[Date Prev][Date Next] [Thread Prev][Thread Next] [Date Index] [Thread Index]

Re: FTP masters willingly blocking OpenStack nova 2013.1 just right before the OpenStack summit



On 04/17/2013 01:05, Thomas Goirand wrote:
> On 04/16/2013 03:58 AM, Joerg Jaspert wrote:
>> And we do consider a bit more here. Each and every package
>> takes extra space in the various metadata places, like Packages (times
>> number of architectures), our database, our various handling scripts of
>> archive/testing/pts/bugs/whatnot. So we have to decide between an
>> excessive split and something that makes sense.
>>
>> The nova packages consist[1] mostly of one file in /usr/bin with the size
>> between 1500 and 3000 bytes, or worse - one file in /etc between 45 and
>> 222 bytes - or even nothing (nova-volume).
> 
> I am on the side of Russ Allbery here. Ideally, as a developer, I
> shouldn't have to worry about this, too much, and here is IMHO too much.
> The infrastructure problems which Debian runs into shouldn't clash with
> the convenience users either, to the point where Debian would be a very
> special case with packaging different from other distro, and breaking
> existing puppet scripts others are already maintaining (for Debian
> and/or Ubuntu).

Note that every distribution does package nova in a different way:

- In Fedora binary packages are named "openstack-nova-*" (except for
  python-nova).
- Fedora has only 13 binary packages, compared to ~30 binaries in
  Ubuntu.
- Gentoo, Arch only have a single package (though Gentoo doesn't have
  a concept of "binary packages" as far as I know).
- All of Fedora, Gentoo, Arch bundle multiple daemons in a single
  package.

So things already work differently on different distribution.

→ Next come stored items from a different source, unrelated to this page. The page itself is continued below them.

/-- R423, R426, R427, R429, R494: a handling timer that expires escalates, an acknowledgement stops it, the safe state is entered once
and freezes the log, and sticky bits and the first-error latch are cleared by command. Of each of these commands it concludes that
exec answers the next state of its own effect: handlingTimerExpire, acknowledgeC2Source, enterSafeState, resetFjq9640,
clearStickyBit, clearFirstErrorLatch, collectorSelfError. -/
def Obligations.FaultHandling : Prop :=
  (∀ (f : Fin 512) (d : Nat) (s : State), tabFind? f.val s.flt.timers = some (true, d) →
    ∃ t : State, exec (.handlingTimerExpire f) s = .next t ∧ t.flt.safe = true ∧
      (s.flt.safe = false → t.flt.timers = [] ∧ t.flt.frozen = true ∧ t.pins.faultLow = true ∧ t.flt.safeCause = f.val)) ∧
  (∀ (f : Fin 512) (d : Nat) (s : State), tabFind? f.val s.flt.timers = some (false, d) → s.flt.safe = false →
    unitOf s f.val d = none →
    ∃ t : State, exec (.handlingTimerExpire f) s = .next t ∧ tabFind? f.val t.flt.timers = none ∧ t.flt.lastInterrupt = f.val ∧
      counter t (counterNo 0xC02D 3) = counter s (counterNo 0xC02D 3) + 1 ∧ t.out = s.out ++ [Out.coreInterrupt f.val]) ∧
  (∀ (n : BitVec 16) (sid : BitVec 32) (s : State), n.toNat ≤ 511 →
    ∃ t : State, exec (.acknowledgeC2Source n sid) s = .next t ∧ tabFind? n.toNat t.flt.timers = none ∧ t.out = s.out ++ [Out.status .ok] ∧
      (∀ m : Nat, m ≠ n.toNat → tabFind? m t.flt.timers = tabFind? m s.flt.timers) ∧
      t = { s with flt := { s.flt with timers := t.flt.timers, log := t.flt.log, nextSeq := t.flt.nextSeq }, out := t.out }) ∧
  (∀ (n : BitVec 16) (sid : BitVec 32) (s : State), 511 < n.toNat →
    exec (.acknowledgeC2Source n sid) s = .next (emit s (.status .outOfRange))) ∧
  (∀ s : State, ∃ t : State, exec .enterSafeState s = .next t ∧ t.flt.safe = true ∧
    (s.flt.safe = false → t.flt.timers = [] ∧ t.flt.frozen = true ∧ t.pins.faultLow = true ∧ t.flt.safeCause = 0x0200) ∧
    (s.flt.safe = true → t = { s with out := s.out ++ [Out.status .ok] })) ∧
  (∀ s : State, ∃ t : State, exec .collectorSelfError s = .next t ∧ t.flt.safe = true ∧
    (s.flt.latch = none → t.flt.latch = some (511, s.time.devTime, 0)) ∧ (s.flt.latch ≠ none → t.flt.latch = s.flt.latch)) ∧
  (∀ s : State, ∃ t : State, exec .resetFjq9640 s = .next t ∧ t.pins.inReset = true ∧ t.out.getLast? ≠ none ∧
    (s.pins.inReset = false → t.pins.ready = false ∧ t.spr.sessions = [] ∧ t.spr.serving = false) ∧
    (s.pins.inReset = true → t = { s with out := s.out ++ [Out.status .ok] })) ∧
  (∀ (n : BitVec 16) (s : State),
    (n.toNat ≤ 511 ∨ n = 0xFFFF → ∃ t : State, exec (.clearStickyBit n) s = .next t ∧
      (∀ f : Nat, f ∈ t.flt.sticky ↔ f ∈ s.flt.sticky ∧ n ≠ 0xFFFF ∧ f ≠ n.toNat) ∧ t.out = s.out ++ [Out.status .ok] ∧
      t = { s with flt := { s.flt with sticky := t.flt.sticky }, out := t.out }) ∧
    (511 < n.toNat → n ≠ 0xFFFF → exec (.clearStickyBit n) s = .next (emit s (.status .outOfRange)))) ∧
  (∀ s : State, ∃ t : State, exec .clearFirstErrorLatch s = .next t ∧ t.flt.latch = none ∧ t.flt.overflow = false ∧
    t.out = s.out ++ [Out.status .ok] ∧
    t = { s with flt := { s.flt with latch := none, overflow := false, log := t.flt.log, nextSeq := t.flt.nextSeq }, out := t.out })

I also don't think having less binary packages means less convenience:
people who decide to host their own cloud infrastructure most likely
already use a configuration management system such as puppet. Having to
enable some service via a configuration file (or other means) instead of
installing additional packages shouldn't really make a difference. Note
that there already seems to be a configuration file that must be changed[1].

[1]
<http://lists.alioth.debian.org/pipermail/openstack-devel/2013-April/002259.html>

>> Lets pick one set out here. nova-compute-*. Those seem to ship config
>> files for compute nodes of different types. lxc, kvm, qemu, whatever.
>> We question two things here: That it is neccessary to split them into
>> one <100byte file per package ones, and that they all have to conflict
>> with each other.
> 
> As you know, a package isn't only made with what files it holds. It also
> contains precious dependencies. By asking to switch to a single package,
> you are removing the possibility to have dependencies that make sense.

Most binary packages don't have additional dependencies as mentioned in
my initial rejection[2].

[2]
<http://lists.alioth.debian.org/pipermail/openstack-devel/2013-April/002257.html>

> Package: nova-compute-kvm
> Depends: python-libvirt, libvirt-bin, kvm
> 
> I don't want to just document this, OpenStack is complicated enough
> already, adding installation of dependencies as a manual thing matching
> configuration files or debconf values would be annoying.

There are many packages that require this. A random example: mediawiki
depends on php5-mysql | php5-pgsql | php5-sqlite | php5-mysqlnd. Which
one is right depends on the configuration.

Having mediawiki-mysql, mediawiki-pgsql, mediawiki-sqlite, ... instead
would not scale well. It gets really bad if you have more than one
option (mediawiki-{apache2,lighttpd,...}-{mysql,pgsql,...}?).

Ansgar

PS: Maybe it's time to move the discussion back somewhere else?